Caladenia lateritica
- Conservation status: Vulnerable (IUCN 2.3)

Scientific classification
- Kingdom: Plantae
- Clade: Tracheophytes
- Clade: Angiosperms
- Clade: Monocots
- Order: Asparagales
- Family: Orchidaceae
- Subfamily: Orchidoideae
- Tribe: Diurideae
- Genus: Caladenia
- Species: C. lateritica
- Binomial name: Caladenia lateritica K.W.Dixon & Christenh.

= Caladenia lateritica =

- Genus: Caladenia
- Species: lateritica
- Authority: K.W.Dixon & Christenh.
- Conservation status: VU

Species of orchid

Caladenia lateritica, also known as white primrose orchid, is a plant in the orchid family Orchidaceae and is endemic to relatively inaccessible, high lateritic plateaux in a high rainfall area in south-western Western Australia. It is a ground orchid with a single hairy leaf and one or two white flowers on a thin, sparsely-hairy stem. It is similar to Caladenia flava but is distinguished by its fragrant white versus yellow flowers with prominent red stripes and spots on the dorsal sepal and lateral petals. Caladenia lateritica mimics Conostylis setosa (Haemodoraceae) in terms of flowering time, height, colour and fragrance. It also shares a native bee pollinator with Conostylis setosa, which provides pollen and nectar whereas the orchid is rewardless.

==Description==
Caladenia lateritica is a terrestrial, perennial, deciduous, herb with spheroid, annually replaced tubers situated 8–15 cm below the soil surface and forming a single, hairy, linear leaf, sometimes with purple veining below, 5-15 cm long and 4-8 mm wide.
There are up to three flowers borne on a slender, sparsely silky-hairy raceme, 10-25 cm tall. The sepals and petals are spreading, white with various amounts of red dots and stripes on the dorsal petal and lateral sepals.

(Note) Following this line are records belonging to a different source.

-- ==== Sys2Proof/Tests/Slice0.lean ====
section
/-! SUPPORT. Tests whose expected results stand in the spec (95_test_vectors.md unless a comment names another place),
and for each statement a witness of its hypotheses. Everything is in REF64. -/

namespace Sys2Proof.Tests

open Sys2Proof Sys2Proof.Machine

/-- One thing about the next state; `none` on a fault or a refusal. -/
def after {α : Type} (o : Host.Outcome State Fault Refusal) (f : State → α) : Option α :=
  match o with
  | .next t => some (f t)
  | .fault _ => none
  | .refused _ => none

/-- The reset state with some registers written. -/
def regs (l : List (Reg × Nat)) : State := { State.reset with x := applyWrites State.reset.x l }

/-- A command word in flight over some registers. -/
def flying (w : Word) (l : List (Reg × Nat)) : State := { regs l with busy := true, lastCmd := w }

/-- The random context seeded with some state. -/
def seeded (s : State) : State := { s with rng := some ⟨0⟩ }

/-- Some events still to come. -/
def queued (s : State) (es : List Event) : State := { s with schedule := es }

/-! ## Ill-formed commands are refused by the check (30_encoding.md R73) -/

theorem test_ldi_too_large : ¬(Instr.ldi 0 16384).WellFormed := by decide
theorem test_sqrn_too_large : ¬(Instr.sqrn 0 1 2 16384).WellFormed := by decide
theorem test_mrtest_too_large : ¬(Instr.mrtest 0 1 16384).WellFormed := by decide
theorem test_ldi_largest : (Instr.ldi 0 16383).WellFormed := by decide

/-! ## Words written out from the encoding (section 2, each command's word) -/

theorem test_decode_nop : decode 0x00000000 = .ok .nop := by decide
theorem test_decode_nop_other_bits : decode 0x03FFFFFF = .ok .nop := by decide
theorem test_decode_mov : decode 0x06A00000 = .ok (.mov 5 2) := by decide
theorem test_decode_ldi : decode 0x08003FFF = .ok (.ldi 0 16383) := by decide
theorem test_decode_modred : decode 0x21808000 = .ok (.modred 3 0 2) := by decide
theorem test_decode_modmul : decode 0x25828000 = .ok (.modmul 3 0 1 2) := by decide
theorem test_decode_modsqr : decode 0x29808000 = .ok (.modsqr 3 0 2) := by decide
theorem test_decode_sqrn : decode 0x2D80BFFF = .ok (.sqrn 3 0 2 16383) := by decide
theorem test_decode_powmod : decode 0x32A70000 = .ok (.powmod 5 2 3 4) := by decide
theorem test_decode_decomp : decode 0x40840000 = .ok (.decomp 1 2 0) := by decide
theorem test_decode_mrround : decode 0x47060000 = .ok (.mrround 6 0 3) := by decide
theorem test_decode_mrtest : decode 0x49A00005 = .ok (.mrtest 3 2 5) := by decide
theorem test_decode_seed : decode 0x60400000 = .ok (.seed 4) := by decide
theorem test_decode_unseed : decode 0x64000000 = .ok .unseed := by decide
theorem test_decode_reserved_low : decode 0x0C000000 = .error (.reservedOpcode 0x03) := by decide
theorem test_decode_reserved_high : decode 0xFC000000 = .error (.reservedOpcode 0x3F) := by decide
theorem test_encode_encrypt : encode (Pseudo.encrypt 3 0 2).expand = 0x31848000 := by decide
theorem test_encode_clr : encode (Pseudo.clr 7).expand = 0x0B800000 := by decide

/-! ## Commands (section 2.1 to 2.4) -/

-- U1
theorem test_nop_status : after (step (flying 0x00000000 [])) State.statusWord = some 0x00000002 := by decide
-- U4
theorem test_mov_zero : after (step (flying 0x06A00000 [(5, 9)])) (fun t => (t.reg 5, t.statusWord)) =
    some (0, 0x0000000A) := by decide
-- U5
theorem test_mov_unreduced : after (step (flying 0x06A00000 [(2, 2 ^ 64 - 1)])) (·.reg 5) =
    some 0xFFFFFFFFFFFFFFFF := by decide
-- U8
theorem test_ldi_clears_high_bits : after (step (flying 0x08003FFF [(0, 2 ^ 64 - 1)])) (·.reg 0) =
    some 0x3FFF := by decide
-- U9
theorem test_ldi_zero_sets_z : after (step (flying 0x0B800000 [])) State.statusWord = some 0x0000000A := by
  decide
-- M4
theorem test_modred : after (step (flying 0x21808000 [(0, 2 ^ 64 - 1), (2, 2 ^ 32)])) (·.reg 3) =
    some 0xFFFFFFFF := by decide
-- M6
theorem test_modred_zero_modulus : after (step (flying 0x21808000 [(0, 12345), (3, 8)]))
    (fun t => (t.reg 3, t.statusWord)) = some (8, 0x00000204) := by decide
-- M7
theorem test_modmul_full_product :
    after (step (flying 0x25828000 [(0, 2 ^ 64 - 1), (1, 2 ^ 64 - 1), (2, 2 ^ 64 - 59)])) (·.reg 3) =
    some 3364 := by decide
-- M12
theorem test_modsqr : after (step (flying 0x29808000 [(0, 12345678901), (2, 1000000007)])) (·.reg 3) =
    some 686062588 := by decide
-- M15, k = 3
theorem test_sqrn : after (step (flying 0x2D808003 [(0, 3), (2, 7)])) (·.reg 3) = some 2 := by decide
-- M18
theorem test_sqrn_no_squaring : after (step (flying 0x2D808000 [(0, 5), (2, 3)])) (·.reg 3) = some 2 := by
  decide
-- M20, the source's example
theorem test_powmod : after (step (flying 0x31828000 [(0, 4), (1, 13), (2, 497)])) (·.reg 3) =
    some 445 := by decide
-- M23
theorem test_powmod_modulus_one : after (step (flying 0x31828000 [(0, 5), (2, 1)]))
    (fun t => (t.reg 3, t.statusWord)) = some (0, 0x0000000A) := by decide
-- T12
theorem test_decomp_source_is_destination : after (step (flying 0x40040000 [(0, 561)]))
    (fun t => (t.reg 0, t.reg 2)) = some (35, 4) := by decide
-- T11
theorem test_decomp_operand_before_domain : after (step (flying 0x40820000 [(0, 1)])) State.statusWord =
    some 0x00000404 := by decide
-- T16: n - 1 is reached at the last allowed squaring
theorem test_mrround_last_squaring : after (step (flying 0x45020000 [(0, 97), (1, 5)]))
    (fun t => (t.reg 2, t.statusWord, t.mrRounds)) = some (1, 0x00000002, 1) := by decide +kernel
-- T24
theorem test_mrround_base_too_large : after (step (flying 0x45020000 [(0, 9), (1, 8)])) State.statusWord =
    some 0x00000304 := by decide
-- T34
theorem test_mrtest_three : after (step (seeded (flying 0x48800032 [(0, 3)])))
    (fun t => (t.reg 1, t.statusWord, t.mrRounds)) = some (1, 0x00000012, 0) := by decide
-- T45
theorem test_mrtest_unseeded : after (step (flying 0x48800005 [(0, 4)])) State.statusWord =
    some 0x00000504 := by decide
-- R1
theorem test_seed : after (step (flying 0x60400000 [(4, 42)])) (·.rng) = some (some (Config.rngInit Config.ref64 42)) :=
  rfl
-- R3
theorem test_seed_twice : after (step (seeded (flying 0x60400000 [(4, 42)])))
    (fun t => (t.rng, t.statusWord)) = some (some ⟨0⟩, 0x00000614) := by decide
-- R4
theorem test_unseed : after (step (seeded (flying 0x64000000 []))) (fun t => (t.rng, t.statusWord)) =
    some (none, 0x00000002) := by decide
-- R5
theorem test_unseed_unseeded : after (step (flying 0x64000000 [])) State.statusWord = some 0x00000604 := by
  decide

The dorsal sepal is lanceolate to broadly lanceolate, 10-21 mm long. The lateral sepals spathulate, broadly ovate-lanceolate and petals ovate with a single or sometimes multiple red stripes. The labellum is prominently trilobed with a raised yellow plate near the base of the middle lobe, yellow at the base, with rows of white calli extending from either side of the plate and the lateral lobes suffused with pink, 8-10 mm long. The column is curved over the raised central plate, yellow, with prominent, white, lateral wings.

This Caladenia is similar to C. flava fragrant white versus yellow flowers with prominent red stripes and spots on the dorsal sepal and lateral petals. It is sometimes confused with C. flava subsp. sylvestris, which flowers later and has sepals and petals that are yellow at the base.

==Taxonomy and naming==
The first formal description of this orchid was by Kingsley Dixon and Maarten Christenhusz in 2018, but the species was initially not adopted by Florabase.
However, this was a taxonomic confusion as the two taxa are clearly separated by flower colour, flowering time, pollinators and scent.

==Distribution and habitat==
Caladenia lateritica is only found on isolated lateritic plateaux south of Dwellingup and north-east of Waroona in south-western Western Australia, often forming extensive pure stands or co-occurring with Caladenia rosea. They grow in shallow lateritic regolith that overlay massive bauxite, in open woodland comprising an overstory of jarrah (Eucalyptus marginata), marri (Corymbia calophylla) and parrot bush (Banksia sessilis), with an understory of Conostylis setosa, Orthrosanthus laxus, Xanthorrhoea preissii, Hypocalymma robustum, Phyllanthus calycinus and Stylidium species.

==Ecology==
Caladenia lateritica grows with white cottonhead (Conostylis setosa, Haemodoraceae), with which it shares a similar stature, flower colour, scent and flowering time. The widespread and common Caladenia flava subsp. flava, to which this taxon has similarities, occurs rarely in the shallow soils, open forest and well drained plateau areas where C. lateritica occurs, indicating that the new taxon has an ecological preference for the unusual geology and climate of these high plateaux. Although the species may have occurred more extensively in the region, much of the suitable habitat of similar topography and geology in the 1000–1200 mm rainfall zone have been now mined or are currently being mined.